По-настоящему, как поэт, я сложился в Новой деревне, в приходе отца Александра Меня, в кругу новых друзей и благодарных слушателей, от которых в литературный салон — в любой, даже к Тарковским, уходить мне не хотелось. Поэтому визиты мои в их дом были эпизодическими, а к концу семидесятых и совсем прекратились. Помню, однажды я пришёл к ним 1 января, кажется, на Садовую, куда они недавно переехали. Оба были в расстроенных чувствах. В коридоре, на полу, лежала зелёная ёлка. Арсений Александрович пребывал у себя на кровати за столиком перед строем зажигалок, Татьяна Алексеевна — у себя, за плотно закрытой дверью. Но всё же мы поставили ёлку и вместе её нарядили. Праздник был реабилитирован.
А однажды, помогая разбирать книги, мне пришлось у них заночевать. Арсений Александрович в трусах, прыгая на одной ноге от постели к книжным полкам и обратно, подавал мне на стремянку книги, которые я водружал на самый верх.

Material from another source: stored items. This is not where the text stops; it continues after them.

-- ==== Sys2Proof/Laws/Ending.lean ====
section
/-!
SUPPORT. What the end of a command does, said once: `finish`, `raise` and `withSource` on an undisturbed engine, what they
can answer at all, and the bridge from `completed` to `EndsWith`.
-/

namespace Sys2Proof.Machine

theorem State.undisturbed_iff (s : State) :
    s.undisturbed = true ↔ Memory.wf s.mem = true ∧ s.params.holes = [] ∧ s.raced = [] := by
  simp [State.undisturbed, and_assoc]

theorem State.hitsHole_of_no_holes {s : State} (h : s.params.holes = []) (a n : Nat) : s.hitsHole a n = false := by
  simp [State.hitsHole, h]

/-- Where every address has memory, a command ends with its report. -/
theorem State.finish_of_no_holes {s : State} (h : s.params.holes = []) (r : Report) :
    s.finish r = .next (s.completed r) := by
  simp [State.finish, State.hitsHole_of_no_holes h]

theorem State.raise_of_no_holes {s : State} (h : s.params.holes = []) (hd : BitVec 8) (e : Err) :
    s.raise hd e = .next (s.completed (s.failure hd e)) := State.finish_of_no_holes h _

/-- A failing check writes nothing, so it needs no memory. -/
theorem State.raise_eq (s : State) (hd : BitVec 8) (e : Err) : s.raise hd e = .next (s.completed (s.failure hd e)) := by
  have h : s.hitsHole s.dstAddr (s.failure hd e).out.length = false := by
    simp [State.hitsHole, intersects]
  rw [State.raise, State.finish, h]
  rfl

theorem State.withSource_of_no_holes {s : State} (h : s.params.holes = []) (k : List Byte → Result) :
    s.withSource k = k s.source := by
  simp [State.withSource, State.hitsHole_of_no_holes h]

/-- What a DMA fault answers when it answers a state (rule R92). -/
theorem State.dmaFault_next {s t : State} (h : s.dmaFault = .next t) : t = { s with busy := true, stuck := true } := by
  simp only [State.dmaFault] at h
  split at h
  · exact (Host.Outcome.next.inj h).symm
  · cases h

/-- What the end of a command answers when it answers a state: the report, or a stuck engine. -/
theorem State.finish_next {s t : State} {r : Report} (h : s.finish r = .next t) :
    t = s.completed r ∨ t = { s with busy := true, stuck := true } := by
  simp only [State.finish] at h
  split at h
  · exact .inr (State.dmaFault_next h)
  · exact .inl (Host.Outcome.next.inj h).symm

/-- No command is refused at its end. -/
theorem State.finish_ne_refused (s : State) (r : Report) (x : Refusal) : s.finish r ≠ .refused x := by
  simp only [State.finish, State.dmaFault]
  split
  · split <;> simp
  · simp

theorem State.withSource_next {s t : State} {k : List Byte → Result} (h : s.withSource k = .next t) :
    k s.source = .next t ∨ t = { s with busy := true, stuck := true } := by
  simp only [State.withSource] at h
  split at h
  · exact .inr (State.dmaFault_next h)
  · exact .inl h

/-- The class of a reported error is never 0 (rule R450). -/
theorem Err.class_ne_zero (e : Err) : e.word.extractLsb' 0 8 ≠ 0 := by
  cases e with
  | corrupt d => cases d <;> decide
  | _ => decide

theorem State.memAfter_of_no_race {s : State} (h : s.raced = []) (out : List Byte) :
    s.memAfter out = Memory.writeBytes s.mem s.dstAddr out := by
  simp [State.memAfter, h]

theorem State.statusWord_completed (s : State) (r : Report) :
    (s.completed r).statusWord = if r.err = none then 2 else 6 := by
  cases h : r.err with
  | none => simp [State.statusWord, State.errorFlag, Report.results, errCodeWord, h, flagNat]
  | some p =>
    have := p.1.class_ne_zero
    simp_all [State.statusWord, State.errorFlag, Report.results, errCodeWord, flagNat]

/-- The state a completed command leaves is what its report says, as the host reads it. -/
theorem State.endsWith_completed {s : State} (h : s.undisturbed = true) (r : Report) : s.EndsWith r (s.completed r) := by
  obtain ⟨hm, -, hr⟩ := s.undisturbed_iff.mp h
  exact {
    status := s.statusWord_completed r
    resultLen := rfl
    consumed := rfl
    errCode := rfl
    errOffsetLo := rfl
    errOffsetHi := rfl
    ctxStatus := rfl
    slots := rfl
    info := rfl
    memory := fun a => by
      rw [State.completed_mem, State.memAfter_of_no_race hr]
      exact Memory.read_writeBytes hm _ _ _
    work := rfl
    notStuck := rfl
    params := rfl
    ie := rfl
    args := rfl
    inbox := rfl
    hostData := rfl
    raced := rfl
    freeCount := by simp [hr] }

/-- A command that is seen to finish with a report runs to it. -/
theorem State.runsTo_of_finish {s : State} {i : Instr} {r : Report} (h : s.undisturbed = true) (he : exec i s = s.finish r) :
    s.RunsTo i r :=
  ⟨s.completed r, by rw [he, State.finish_of_no_holes (s.undisturbed_iff.mp h).2.1], State.endsWith_completed h r⟩

/-- The same for a command that is seen to fail a check. -/
theorem State.runsTo_of_raise {s : State} {i : Instr} {hd : BitVec 8} {e : Err} (h : s.undisturbed = true)
    (he : exec i s = s.raise hd e) : s.RunsTo i (s.failure hd e) := State.runsTo_of_finish h he

end Sys2Proof.Machine
end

Библиотека у него была колоссальная, и от части книг он хотел освободиться. Пригласили домой книжного спекулянта, известного на чёрном рынке барыгу. Тарковский не торговался, отдавал за цену, которую тот ему называл. Спекулянт положил глаз на прижизненное собрание Блока. Нет, Блок продаже не подлежит, а вот Хлебников — пожалуйста. Семитомник Хлебникова, библиографическая редкость...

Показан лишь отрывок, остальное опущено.